In animals with cluster seizures, status epilepticus or high seizure frequency, PB can be administered at a loading dose of 15−20 mg/kg IV, IM or PO divided in multiple doses of 3−5 mg/kg over 24−48h to obtain a therapeutic brain concentration quickly and then sustain it [10]. Serum PB concentrations can be measured 1−3 days after loading. Some authors load as soon as possible (over 40 to 60 min) and start with a loading dose of 10 to 12 mg/kg IV followed by two further boluses of 4 to 6 mg/kg 20 min apart.
在有丛集性抽搐发作、癫痫持续状态或高发作频率的动物中,苯巴比妥可在24 ~ 48小时内以15 ~ 20 mg/kg体重的负荷剂量静脉注射、肌肉注射或口服,但是需要分多次(3 ~ 5 mg/kg)给药,以迅速获得治疗性的脑内浓度,然后再持续维持[10]。这种情况下可在给药后1 - 3天后测定血清苯巴比妥浓度。一些作者会尽快负荷给药(40 ~ 60分钟),并以10 ~ 12 mg/kg体重的负荷剂量静脉给药,之后每间隔20分钟再次推注4 ~ 6 mg/kg体重的剂量。

Complete blood cell count, biochemical profile (including cholesterol and triglycerides), and bile acid stimulation test should be performed before starting PB treatment and periodically at 3 months and then every 6 months during treatment.

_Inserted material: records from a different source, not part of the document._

/-- Stray port L traffic (R49, R50, R51, R53): a read of a receive guard, or of a transmit guard or phantom
sub-window of a link with no outbound context, is answered with zeroes; a write to a ring of the part, a
transmit guard or the phantom window is acknowledged and discarded; each posts RING_FAULT with the rule's link
and the address of its first beat, also for a write with no byte enabled (the model's reading, log 44). No memory
access is made.

The phantom window on port P (R53): a read of the sub-window of a link with no substituted context open is
answered with zeroes; with one open it shows the header once released, the contents once complete and the tag once
complete, at offsets 0, 16 and 24, and zeroes else; a write is acknowledged and discarded. None reaches memory or
posts a report.

A port L read that touches an open outbound extent (R57, R60 to R70, R77): the first one asks for a sequence and
is held; of a key-lost frame header and payload read zero, the trailer the complement of a complete tag or 0xFF;
header bytes are answered once composed; a trailer once the tag is complete; beyond coverage a gap fill begins
(R65, R67) and the window follows it; at or below coverage the payload beats are read at port M, all of a portion
in one access (the model's choice, log 16), and the window stands at their first byte. When that read is granted with its keystream held, memory's bytes are enciphered,
those not covered yet absorbed in order, and at len the tag is finished (R64). A substituted keepalive is
enciphered from its status contents. -/
def Obligations.TrafficAnsweredByThePart : Prop :=
  (∀ (start : Long) (pl : Place) (s : State), s.accepts = true → s.steering.l.quiet = true →
      (∀ (beats : Nat) (l : LinkSlot), 1 ≤ beats → beats ≤ 8 →
        start.toNat / 8 * 8 + 8 * beats ≤ 2 ^ 32 → s.beatsIn start beats pl = true →
        s.strayRead pl = some l →
        ∃ u : State, exec (.portLRead start beats) s = .next u.closeDrained ∧
          u.steering.l = ⟨none, [], [], some (.data (zeroes (8 * beats)))⟩ ∧
          u.mail = { s.mail with
            reports := s.mail.reports ++ [ringFaultPosting (some l) (start.toNat / 8 * 8)] } ∧
          u.still = s.still ∧ u.links = s.links ∧ u.steering.p = s.steering.p) ∧
      ∀ (bytes : List (Option Byte)) (link : Option LinkSlot), bytes.length % 8 = 0 →
        bytes.length ≠ 0 → bytes.length ≤ 64 → start.toNat / 8 * 8 + bytes.length ≤ 2 ^ 32 →
        s.beatsIn start (bytes.length / 8) pl = true → pl.strayWrite = some link →
        ∃ u : State, exec (.portLWrite start bytes) s = .next u.closeDrained ∧
          u.steering.l = ⟨none, [], [], some .acknowledged⟩ ∧
          u.mail = { s.mail with
            reports := s.mail.reports ++ [ringFaultPosting link (start.toNat / 8 * 8)] } ∧
          u.still = s.still ∧ u.links = s.links ∧ u.steering.p = s.steering.p) ∧
  (∀ (start : Long) (l : LinkSlot) (base : Nat) (s : State), s.accepts = true →
      s.steering.p.quiet = true →
      (∀ beats : Nat, 1 ≤ beats → beats ≤ 8 → start.toNat / 8 * 8 + 8 * beats ≤ 2 ^ 32 →
        s.beatsIn start beats (.phantom l base) = true → base % 512 = 0 →
        (s.link l).outContext.all (fun c => !c.substituted) = true →
        ∃ u : State, exec (.portPRead start beats) s = .next u.closeDrained ∧
          u.steering.p = ⟨none, [], [], some (.data (zeroes (8 * beats)))⟩ ∧
          u.still = s.still ∧ u.links = s.links ∧ u.mail = s.mail ∧
          u.steering.l = s.steering.l) ∧
      (∀ (beats : Nat) (c : OutContext), 1 ≤ beats → beats ≤ 8 →
        start.toNat / 8 * 8 + 8 * beats ≤ 2 ^ 32 →
        s.beatsIn start beats (.phantom l base) = true → base % 512 = 0 →
        (s.link l).outContext = some c → c.substituted = true →
        let shown (o : Nat) : Byte :=
          if o < 16 then (match c.header with | some h => byteAt h o | none => 0x00#8)
          else if o < 24 then (if c.contentsComplete then byteAt c.contents (o - 16) else 0x00#8)
          else if o < 32 then
            (match c.tag.value with
              | some v => BitVec.ofNat 8 (v / 256 ^ (o - 24))
              | none => 0x00#8)
          else 0x00#8
        ∃ u : State, exec (.portPRead start beats) s = .next u.closeDrained ∧
          u.steering.p = ⟨none, [], [], some (.data ((List.range (8 * beats)).map (fun j =>
            shown (start.toNat / 8 * 8 + j - (base + 64 * l.val)))))⟩ ∧
          u.still = s.still ∧ u.links = s.links ∧ u.mail = s.mail ∧
          u.steering.l = s.steering.l) ∧
      ∀ bytes : List (Option Byte), bytes.length % 8 = 0 → bytes.length ≠ 0 → bytes.length ≤ 64 →
        start.toNat / 8 * 8 + bytes.length ≤ 2 ^ 32 →
        s.beatsIn start (bytes.length / 8) (.phantom l base) = true →
        ∃ u : State, exec (.portPWrite start bytes) s = .next u.closeDrained ∧
          u.steering.p = ⟨none, [], [], some .acknowledged⟩ ∧
          u.still = s.still ∧ u.links = s.links ∧ u.mail = s.mail ∧
          u.steering.l = s.steering.l) ∧
  (∀ (start : Long) (beats : Nat) (pl : Place) (l : LinkSlot) (c : OutContext) (s : State),
    s.accepts = true → s.steering.l.quiet = true → 1 ≤ beats → beats ≤ 8 →
    let a := start.toNat / 8 * 8
    let z := a + 8 * beats
    z ≤ 2 ^ 32 → s.beatsIn start beats pl = true → (s.link l).outContext = some c →
    (pl = .transmitGuard l ∧ c.substituted = false) ∨
      (∃ base, pl = .phantom l base ∧ c.substituted = true) →
    max a c.pointer < min z (c.pointer + 24 + c.len) →
    let payload := c.pointer + 16
    let trailer := payload + c.len
    let first := max a payload - payload
    let carries : Prop := max a payload < min z trailer
    let answer (f : Nat → Byte) : Port :=
      ⟨none, [], [], some (.data ((List.range (8 * beats)).map (fun j => f (a + j))))⟩
    let held (u : State) : Prop := u.steering.l.current.isSome = true ∧
      u.steering.l.answered = s.steering.l.answered ∧ u.still = s.still ∧ u.mail = s.mail
    let beat (o : Nat) : Nat := (payload + o) / 8 * 8
    let read := exec (.portLRead start beats) s
    (c.lost = none → c.binding = .unbound → ∃ u : State, read = .next u.closeDrained ∧ held u ∧
      (u.link l).outContext = some { c with binding := .sequenceAsked } ∧
      u.keys = { s.keys with requests := s.keys.requests ++ [.sequence l c.ident] }) ∧
    (c.lost.isSome = true → ∃ u : State, read = .next u.closeDrained ∧
      u.steering.l = answer (fun b =>
        if trailer ≤ b ∧ b < trailer + 8 then
          (match c.tag.value with
            | some v => ~~~(BitVec.ofNat 8 (v / 256 ^ (b - trailer)))
            | none => 0xFF#8)
        else 0x00#8) ∧
      u.links = s.links ∧ u.internal = s.internal ∧ u.mail = s.mail ∧ u.still = s.still) ∧
    (c.lost = none → c.binding = .bound → c.fill = none →
      (∀ h v, c.header = some h → ¬carries →
        z ≤ trailer ∨ (c.len ≤ c.coverage ∧ c.tag.value = some v ∧
          (c.substituted = false ∨ c.contentsComplete = true)) →
        ∃ u : State, read = .next u.closeDrained ∧
          u.steering.l = answer (c.answerAt h (fun _ => 0) v) ∧
          u.links = s.links ∧ u.internal = s.internal ∧ u.mail = s.mail ∧ u.still = s.still) ∧
      (∀ target, (carries ∧ target = first) ∨ (¬carries ∧ payload < z ∧ target = c.len) →
        c.substituted = false → c.coverage < target →
        ∃ (u : State) (k : Keystream), read = .next u.closeDrained ∧ held u ∧
          u.steering.l.accesses = [] ∧ k.start = 1 + c.coverage / 16 ∧
          (u.link l).outContext = some { c with
            fill := some ⟨c.coverage, target - 1, true, none⟩, keystream := k } ∧
          let from_ := beat c.coverage
          u.internal.reads ++ u.internal.waitingReads =
            s.internal.reads ++ s.internal.waitingReads ++
              [⟨from_, (min (beat (target - 1)) (from_ / 64 * 64 + 56) - from_) / 8 + 1,
                .fill l c.ident⟩]) ∧
      (carries → c.substituted = false → first ≤ c.coverage →
        ∃ (u : State) (k : Keystream), read = .next u.closeDrained ∧ held u ∧
          k.start = 1 + first / 16 ∧ u.internal = s.internal ∧
          (u.link l).outContext = some { c with keystream := k } ∧
          u.steering.l.accesses = [⟨0, .payload, beat first,
            (beat (min z trailer - 1 - payload) - beat first) / 8 + 1, none⟩]) ∧
      ∀ h v, c.substituted = true → c.contentsComplete = true → c.header = some h →
        c.tag.keys.isSome = true → c.len = 8 → c.keystream.start = 1 → c.holdsKeystream 0 7 →
        trailer < z → (c.tagThrough (byteAt c.contents) 8).value = some v →
        ∃ u : State, read = .next u.closeDrained ∧
          u.steering.l = answer (c.answerAt h (byteAt c.contents) v) ∧
          (u.link l).outContext = some { c with
            coverage := max c.coverage 8, tag := c.tagThrough (byteAt c.contents) 8 } ∧
          u.mail = s.mail ∧ u.still = s.still)) ∧
  ∀ (s : State) (l : LinkSlot) (c : OutContext) (h : List Byte) (x : Transaction) (p : Portion)
    (answered : Option BusAnswer) (v : Nat),
    let payload := c.pointer + 16
    let z := p.start + 8 * p.beats
    let first := max p.start payload - payload
    let upto := min z (payload + c.len) - payload
    let beat (o : Nat) : Nat := (payload + o) / 8 * 8
    let plain (o : Nat) : Byte := memRead s.memory (payload + o)
    s.steering.l = ⟨some x, [], [⟨0, .payload, beat first,
      (beat (upto - 1) - beat first) / 8 + 1, none⟩], answered⟩ →
    s.granted = some .l → x.request.isRead = true → x.portions = [p] →
    p.place = .transmitGuard l → p.started = true → p.issued = true → p.done = false →
    p.answer = (List.range (max p.start payload - p.start)).map
      (fun j => c.answerAt h plain 0 (p.start + j)) →
    (s.link l).outContext = some c → c.substituted = false → c.lost = none → c.binding = .bound →
    c.fill = none → c.header = some h → c.tag.keys.isSome = true → first < upto →
    first ≤ c.coverage → c.holdsKeystream first (upto - 1) →
    (payload + c.len < z → (c.tagThrough plain upto).value = some v) →
    ∃ u : State, exec .portMGrant s = .next u.closeDrained ∧
      u.steering.l = ⟨none, [], [], some (.data ((List.range (8 * p.beats)).map
        (fun j => c.answerAt h plain v (p.start + j))))⟩ ∧
      (u.link l).outContext = some { c with
        coverage := max c.coverage upto, tag := c.tagThrough plain upto } ∧
      (∀ m, m ≠ l → u.link m = s.link m) ∧ u.mail = s.mail ∧
      u.still = { s.still with arbiter := .l }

In case of adequate seizure control, serum PB concentrations should be monitored every 6 months. If the dog is in remission or has no seizures, a periodical control every 12 months is advised.

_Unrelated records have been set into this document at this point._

/-! ### Witnesses: the cipher unit -/

theorem test_CipherTakesByRoundRobin :
    let s := ciphering inForce .free
    let gone := ciphering (.held (.session 2 0 5 1)) .free
    let job : Job := ⟨9, 0, zeroes 56, 0, 1, 0, .checking, none, none, some (zeroes 32)⟩
    let checking := { s with
      keys := { s.keys with jobs := [job] }
      cipher := ⟨s.cipher.queues.set 0 [] |>.set 16 [⟨.keyUnit, 9, .check, zeroes 16, .candidate⟩],
        .free, 3⟩ }
    s.holds 2 0 4 1 = true ∧ (after .cipherTake s).cipher.pointer = 0 ∧
      (after .cipherTake s).cipher.engine ≠ .free ∧
      (after .cipherTake checking).cipher.engine =
        .busy ⟨.keyUnit, 9, .check, zeroes 16, .candidate⟩
          (blockTransform (zeroes 32) (zeroes 16)) ∧
      (after .cipherTake checking).cipher.pointer = 16 ∧
      (after .cipherTake (ciphering (.held (.kek 0 0)) .free)).store.requests = [.keyFetch 0] ∧
      (after .cipherTake gone).cipher.engine = .free ∧
      ((after .cipherTake gone).link 0).outContext.map (·.lost) = some (some .keyLost) ∧
      after .cipherTake bench = bench := by decide +kernel

theorem test_CipherResultsReturn :
    let busy := ciphering inForce (.busy (asking inForce) (List.replicate 16 9))
    let heard := ciphering inForce (.busy { asking inForce with requester := .inbound 0 }
      (List.replicate 16 9))
    let closed := busy.setLink 0 { busy.link 0 with outContext := none }
    let fetching (loaded : Bool) : State :=
      let s := ciphering (.held (.kek 0 0)) (.fetching (asking (.held (.kek 0 0))) none)
      let s := s.setOut 0 (some { sending with keyRef := some (.kek 0 0) })
      let s := s.askStore (.keyFetch 0)
      if loaded then s else s.setKek 0 (KekSlot.blank .empty)
    1 ∈ windowBlocks 1 (lastBlock 20) ∧ 1 ∈ windowBlocks 1 (lastBlock 8) ∧
      ((after .cipherResult busy).link 0).outContext.map (·.keystream.held) =
        some [(1, List.replicate 16 9)] ∧
      (receiving 0 4).early = none ∧
      ((after .cipherResult heard).link 0).inContext.map (·.keystream.held) =
        some [(1, List.replicate 16 9)] ∧
      after .cipherResult closed = closed.setEngine .free ∧ after .cipherResult bench = bench ∧
      (after .keyFetch (fetching true)).cipher.engine ≠ .free ∧
      (after .keyFetch (fetching false)).cipher.engine = .free ∧
      ((after .keyFetch (fetching false)).link 0).outContext.map (·.lost) =
        some (some .kekAbsent) := by decide +kernel

/-- Block 0 brings the tag keys and takes the header groups (R9, R60, R91). -/
theorem test_block_0_keys_the_tag :
    let key : CipherRequest := { asking inForce with purpose := .block 0 }
    let s (q : CipherRequest) : State := ciphering inForce (.busy q (List.replicate 16 9))
    let tag (bytes : List Byte) (len : Nat) : Tag :=
      Tag.keyed ⟨none, 0, [], none⟩ (List.replicate 16 9) bytes len
    let headed (len : Nat) : State := (s key).setOut 0 (some { sending with
      keyRef := some (.session 2 0 4 1), header := some (List.replicate 16 5), len })
    let heard := s { key with requester := .inbound 0 }
    let out (len : Nat) : Option Tag := ((after .cipherResult (headed len)).link 0).outContext.map (·.tag)
    out 20 = some (tag (List.replicate 16 5) 20) ∧ out 0 = some (tag (List.replicate 16 5) 0) ∧
      (tag (List.replicate 16 5) 20).keys =
        some (leNat (List.replicate 8 9) % 2 ^ 60, leNat (List.replicate 8 9)) ∧
      (tag (List.replicate 16 5) 20).value = none ∧
      (tag (List.replicate 16 5) 0).value.isSome = true ∧
      ((after .cipherResult heard).link 0).inContext.map (·.tag) =
        some (tag (receiving 0 4).headerBytes 8) ∧
      (receiving 0 4).headerBytes.length = 16 ∧ (receiving 0 4).tag = ⟨none, 0, [], none⟩ := by
  decide +kernel

/-! ### Witnesses: binding, selection, confirmation -/

/-- A sequence request of link 0's outbound frame waits, the key in force about to release `next`. -/
def binding (cls : FrameClass) (key : Bool) (next : Seq) : State :=
  let s := if key then keyed.setKey 2 { sessionKey .active 4 with nextSequence := next }
    else withCopies (shop .keyed)
  (s.setOut 0 (some { sending with cls, binding := .sequenceAsked })).askKeyUnit (.sequence 0 9)

theorem test_SequenceRequestsBindTheFrame :
    let next (s : State) : State := after (.sequenceRequest 0) s
    ((next (binding .data true 1)).key 2).nextSequence = 2 ∧
      ((next (binding .data true 1)).link 0).outContext.map (fun c => (c.binding, c.epoch,
        c.sequence)) = some (.bound, some 4, some 1) ∧
      (next (binding .data true (BitVec.allOnes 48))).key 2 = KeySlot.empty ∧
      ((next (binding .data true (BitVec.allOnes 48))).link 0).outContext.map (·.lost) =
        some (some .keyLost) ∧
      (next (binding .renewal false 1)).store.requests = [.transmitCommit 0 9 0] ∧
      ((next (binding .data false 1)).link 0).outContext.map (·.lost) = some (some .keyLost) := by
  decide +kernel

苯巴比妥治疗前,应进行全血细胞计数、生化指标(包括胆固醇和甘油三酯)和胆汁酸刺激试验,开始治疗后3个月后检查一次,治疗期间每6个月检查一次。在抽搐发作得到充分控制的情况下,应每6个月监测一次血清苯巴比妥浓度。如果犬得到缓解或没有抽搐发作,建议定期控制每12个月检查一次。

Fig1

图1 其他方面均健康的犬的抽搐发作管理过程中的苯巴比妥治疗流程图。作者建议使用苯巴比妥开始(在优先选用苯巴比妥时,但使用后抽搐发作控制不充分,则加用溴化钾(图3)):在患特发性癫痫的犬中,经历反复单次全身性抽搐发作;特发性癫痫犬发生丛集性抽搐发作或癫痫持续状态;患有其他类型癫痫的犬。*关于疗效和耐受性方面充分控制抽搐发作的标准(见共识建议:犬猫癫痫治疗干预的结果[94])。

1. Treatment efficacious:
a: Achievement of complete treatment success (i.e. seizure freedom or extension of the interseizure interval to three times the longest pretreatment interseizure interval and for a minimum of three months (ideally > 1 year)

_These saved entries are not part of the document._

-- ==== Sys2Proof/Machine/Resolver.lean ====
section
/-! DEFINITION. The Output Resolver (chapter 4) and the Start Scheduler (chapter 5), with the fast ring that follows the
outstanding outputs (R136). Wait lists, slot holders and committed loads are worked from the output records (log
entry 2). -/

namespace Sys2Proof.Machine

/-! ### The fast ring and the actuation state -/

/-- R136: a module joins the fast ring at its tail. The cursor of an empty ring names it. -/
def ringJoin (m : Nat) (p : Plant) : Plant :=
  if p.fastRing.contains m then p
  else
    { p with
      fastRing := p.fastRing ++ [m]
      fastCursor := if p.fastRing.isEmpty then some m else p.fastCursor }

/-- The member that follows `m`, the first one when `m` is the last. -/
def ringNext (ring : List Nat) (m : Nat) : Option Nat :=
  match ring.dropWhile (fun x => x != m) with
  | _ :: y :: _ => some y
  | _ => ring.head?

/-- R136: a module leaves the fast ring. The cursor passes to the module that followed it, or to the head. -/
def ringLeave (m : Nat) (p : Plant) : Plant :=
  let rest := p.fastRing.filter (fun x => x != m)
  { p with
    fastRing := rest
    fastCursor :=
      if p.fastCursor = some m then (if rest.isEmpty then none else ringNext p.fastRing m) else p.fastCursor }

/-- Another output of this output's module is outstanding. -/
def otherOutstanding (s : State) (o : Nat) : Bool :=
  (outputsOfModule s (outEntry s o).module).any (fun x => x != o && outstanding (outRec s x).act)

/-- A change of actuation state. The module joins or leaves the fast ring as R136 states. -/
def setAct (o : Nat) (a : Act) (s : State) : State :=
  let t := modOut o (fun r => { r with act := a }) s
  if outstanding (outRec s o).act = outstanding a || otherOutstanding s o then t
  else if outstanding a then setPlant (ringJoin (outEntry s o).module) t
  else setPlant (ringLeave (outEntry s o).module) t

/-! ### The command queue (R66) -/

def dequeue (o : Nat) (s : State) : State := setQueue (fun q => q.filter (fun x => x.output != o)) s

/-- R63: the entry is replaced in place. -/
def requeueInPlace (o : Nat) (c : Cmd) (s : State) : State :=
  setQueue (fun q => q.map (fun x => if x.output == o then { output := o, cmd := c } else x)) s

/-- R66: an output joins the queue at the tail. -/
def enqueue (o : Nat) (c : Cmd) (s : State) : State :=
  setAct o .queued (setQueue (fun q => q ++ [{ output := o, cmd := c }]) s)

/-! ### Reports to the Runner and the Monitor -/

/-- R110: the Monitor hears of a fan engaged as a reserve. -/
def tellReserve (o : Nat) (s : State) : State :=
  match (outRec s o).engaged with
  | .reserveFor _ => tellMonitor (.reserveOutcome o) s
  | _ => s

/-- R42, R110: an arrival at SETTLED. -/
def tellSettled (o : Nat) (s : State) : State := tellReserve o (tellRunner (.settled o) s)

/-! ### Loads and admission (chapter 5) -/

/-- R86: the capacity of a board under its present source. -/
def capacity (s : State) (b : Nat) : Nat :=
  match boardSource s b with
  | .mains => (boardEntry s b).capMains
  | .standby | .unknown => (boardEntry s b).capStandby
  | .dead => 0

/-- R87: a fan's contribution to its board's committed load, from its view whether it is valid or not. R133 leaves out a
fan whose last reading was unusable, which R87 does not name: DEDUCED, log entry 51. -/
def contribution (e : OutputEntry) (r : OutRec) : Nat :=
  match r.slot with
  | some sl => sl.demand
  | none =>
    if r.unusable then 0
    else match viewSpeed r.view with
      | some .low => e.runLow
      | some .high => e.runHigh
      | _ => 0

def contributions (s : State) (os : List Nat) : Nat :=
  (os.map (fun f => contribution (outEntry s f) (outRec s f))).sum

/-- R87: the committed load of a board. -/
def committedLoad (s : State) (b : Nat) : Nat := contributions s (fansOn s b)

/-- R88: the start demand. -/
def startDemand (e : OutputEntry) (v : View) (c : Cmd) : Nat :=
  match viewSpeed v with
  | some .low => if c = .high then e.runLow + e.stepLoad else e.runLow
  | some .high => e.runHigh
  | _ => e.startLoad

/-- R89: admission order. -/
def waitsBefore (s : State) (x y : Nat) : Bool :=
  let kx := fanClass (outRec s x)
  let ky := fanClass (outRec s y)
  let jx := (outRec s x).joinTime.getD 0
  let jy := (outRec s y).joinTime.getD 0
  decide (kx < ky) || (kx == ky && (decide (jx < jy) || (jx == jy && decide (x < y))))

/-- R85, R89: the wait list of a board, in admission order. -/
def waitList (s : State) (b : Nat) : List Nat :=
  sortBy (waitsBefore s) ((fansOn s b).filter (fun f => (outRec s f).act == .waitStart))

/-- R85: the slot holders of a board. R101 names no order for them. DESIGN CHOICE, log entry 43: ascending output number. -/
def slotHolders (s : State) (b : Nat) : List Nat := (fansOn s b).filter (fun f => (outRec s f).slot.isSome)

/-- R90: the head fan is admitted. A slot that the fan itself still keeps (R65) counts against the start_limit as any
other; its own contribution does not count against the capacity. -/
def admissible (s : State) (b f : Nat) : Bool :=
  match (outRec s f).resolved with
  | none => false
  | some c =>
    decide (boardSource s b ≠ .dead)
      && decide ((slotHolders s b).length < (boardEntry s b).startLimit)
      && decide (contributions s ((fansOn s b).filter (fun x => x != f))
          + startDemand (outEntry s f) (outRec s f).view c ≤ capacity s b)

/-- An output comes to rest at SETTLED. Any slot is given up. -/
def settleRecord (o : Nat) (s : State) : State :=
  let t := setAct o .settled
    (modOut o (fun r => { r with fault := none, origin := none, timer := none, clean := false, slot := none }) s)
  if (outRec s o).act = .settled then t else tellSettled o t

/-- R92, R73, R97: a fan is admitted, which ends its wait: settled at once when its view agrees, queued with its slot otherwise. -/
def admitFan (f : Nat) (s : State) : State :=
  match (outRec s f).resolved with
  | none => s
  | some c =>
    let d := startDemand (outEntry s f) (outRec s f).view c
    let t := modOut f (fun r => { r with slot := some { demand := d, hold := .needed }, heldWarned := false, waitOpen := false }) s
    if agrees (outRec s f) c then settleRecord f t else enqueue f c t

/-- R90: test the head, and the next head while the head is admitted. -/
def examineTimes : Nat → Nat → State → State
  | 0, _, s => s
  | n + 1, b, s =>
    match waitList s b with
    | [] => s
    | f :: _ => if admissible s b f then examineTimes n b (admitFan f s) else s

/-- R90: examine a board's wait list. -/
def examine (b : Nat) (s : State) : State := examineTimes (waitList s b).length b s

/-- Examine the board that a fan names. TWR lets a fan name board 0 (log entry 40), which has no entry, and no rule says how such
a fan waits. DESIGN CHOICE, log entry 73: on a board 0 with the blank entry, which is examined and warned of as any other. -/
def examineFor (o : Nat) (s : State) : State :=
  if isFan (outEntry s o) then examine (outEntry s o).board s else s

/-- R93: a fan's slot, if it holds one, is released and the wait list examined. -/
def releaseSlot (o : Nat) (s : State) : State :=
  if (outRec s o).slot.isSome then examineFor o (modOut o (fun r => { r with slot := none }) s) else s

/-- R89: the record without its join time and held-warned mark. -/
def noWait (r : OutRec) : OutRec := { r with joinTime := none, heldWarned := false, waitOpen := false }

/-- R89: a fan gives up its join time and held-warned mark. -/
def forgetWait (o : Nat) (s : State) : State := modOut o noWait s

/-- R89, R97: a fan that is to join a wait list takes a new join time, unless it goes on with the wait that a change of its
view took it away from. -/
def resumeWait (o : Nat) (s : State) : State := if (outRec s o).waitOpen then s else forgetWait o s

/-- Is the fan in WAIT_PATH or WAIT_START? -/
def inWait (a : Act) : Bool := a == .waitPath || a == .waitStart

/-- R89, R97: a change of command or a fault ends a wait, and ends a stay in WAIT_PATH. -/
def endWait (r : OutRec) : OutRec := if inWait r.act || r.waitOpen then noWait r else r

/-- R98: the fan's position in its wait list, 1 for the head. -/
def waitPosition (s : State) (f : Nat) : Nat := (waitList s (outEntry s f).board).idxOf f + 1

/-- R98: a waiting fan whose mark is clear and whose waiting time exceeds hold_warn. -/
def warnDue (s : State) (f : Nat) : Bool :=
  let r := outRec s f
  let e := outEntry s f
  isFan e && r.act == .waitStart && !r.heldWarned
    && decide ((boardEntry s e.board).holdWarn < secondsSince s (r.joinTime.getD s.uptime))

/-- R98: the mark is set and START_HELD is reported. -/
def warnHeld (f : Nat) (s : State) : State :=
  if warnDue s f then
    raise .startHeld f ((outEntry s f).board * 256 + waitPosition s f)
      (modOut f (fun r => { r with heldWarned := true }) s)
  else s

/-! ### FAULT (R77) -/

/-- R159: the clean flag as OUTPUT_FAULT carries it. -/
def cleanOf (r : OutRec) : Clean := if proving r.act then (if r.clean then .set else .clear) else .none

/-- R77, steps 1 and 2. -/
def faultRecord (o : Nat) (code : FaultCode) (cause : Cause) (s : State) : State :=
  setAct o .fault (dequeue o (modOut o (fun r =>
    { r with
      fault := some { code := code, cause := cause }
      origin := none
      timer := none
      clean := false }) (modOut o endWait s)))

/-- R77: an output goes to FAULT. -/
def toFault (o : Nat) (code : FaultCode) (cause : Cause) (s : State) : State :=
  let t := report
    { event := .outputFault
      subject := o
      detail := faultCodeOf code * 256 + causeCode cause
      clean := cleanOf (outRec s o)
      facts := some (faultFacts s o) } (faultRecord o code cause s)
  tellReserve o (tellRunner (.fault o code)
    (examineFor o (modOut o (fun r => { r with slot := none }) t)))

/-! ### The path interlock (R72) -/

def pathOpen (s : State) (d : Nat) : Bool :=
  (outRec s d).valid && (outRec s d).view == .atOpen && (outRec s d).act != .fault

def pathFailed (s : State) (d : Nat) : Bool := (outRec s d).act == .fault

/-- R72: the path passes. A fan with no path damper passes at once. -/
def pathPasses (s : State) (e : OutputEntry) : Bool :=
  (listed e.path).isEmpty
    || (if e.interlock == 0 then (listed e.path).all (pathOpen s) else (listed e.path).any (pathOpen s))

/-- R72: the path faults. -/
def pathFaults (s : State) (e : OutputEntry) : Bool :=
  !(listed e.path).isEmpty
    && (if e.interlock == 0 then (listed e.path).any (pathFailed s) else (listed e.path).all (pathFailed s))

/-- R89: a fan joins its board's wait list, with the join time that its record still keeps or with the present uptime.
The examination comes first and then the warning of R98 (log entry 10). -/
def joinWait (f : Nat) (s : State) : State :=
  let t := setAct f .waitStart
    (modOut f (fun r => { r with joinTime := some (r.joinTime.getD s.uptime), waitOpen := true }) s)
  warnHeld f (examineFor f t)

/-- R72: judge the path of a fan in WAIT_PATH. -/
def judgePath (f : Nat) (s : State) : State :=
  if (outRec s f).act ≠ .waitPath then s
  else if pathPasses s (outEntry s f) then joinWait f s
  else if pathFaults s (outEntry s f) then toFault f .path .none s
  else s

/-- R72: the fans in WAIT_PATH that name this damper in their path are judged again. R72 names no order among them. DESIGN
CHOICE, log entry 52: ascending output number, each joining and being examined before the next. -/
def rejudge (d : Nat) (s : State) : State :=
  ((fans s).filter (fun f => (outRec s f).act == .waitPath && (outEntry s f).path.contains d)).foldl
    (fun t f => judgePath f t) s

/-! ### Placement (R62) -/

/-- An output comes to SETTLED, and its board is examined where it gave up a slot or a place in the list. -/
def settle (o : Nat) (s : State) : State :=
  let t := settleRecord o s
  if (outRec s o).slot.isSome || (outRec s o).act == .waitStart then examineFor o t else t

/-- R62, cases 6 and 7: a fan start goes to WAIT_PATH and a speed step to WAIT_START. -/
def placeStart (o : Nat) (c : Cmd) (s : State) : State :=
  if isFanStart (outEntry s o) (outRec s o).view c then judgePath o (setAct o .waitPath s) else joinWait o s

/-- R62: place an output for its resolved command. -/
def place (o : Nat) (s : State) : State :=
  let e := outEntry s o
  let r := outRec s o
  match r.resolved with
  | none => s
  | some c =>
    if !r.valid then
      if (moduleRec s e.module).state = .missing then toFault o .noResponse .missing s else setAct o .unknown s
    else if viewTrip r.view then toFault o .tripped .none s
    else if viewLocal r.view then toFault o .localControl .none s
    else if r.view = .conflict then toFault o .conflict .none s
    else if agrees r c then settle o s
    else if needsSlot e r.view c then placeStart o c (resumeWait o s)
    else enqueue o c s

b: Achievement of partial treatment success (i.e. a reduction in seizure frequency including information on seizure incidence (usually at least 50 % or more reduction defines a drug responder), a reduction in seizure severity, or a reduction in frequency of seizure clusters and/or status epilepticus).
2. Treatment not tolerated i.e. appearance of severe adverse effects necessitating discontinuation of the AED
1 . 治疗有效性:
a:治疗完全成功(即,完全无抽搐发作,或三次抽搐发作的时间间隔至少3个月(理想情况下应>1年无发作)
b:治疗部分成功(即,抽搐发作的次数减少,包括抽搐发作概率(因药物作用减少了至少50%的情况出现),抽搐发作的严重程度减轻,或抽搐发作丛集的频率下降和/或抽搐持续状态减轻。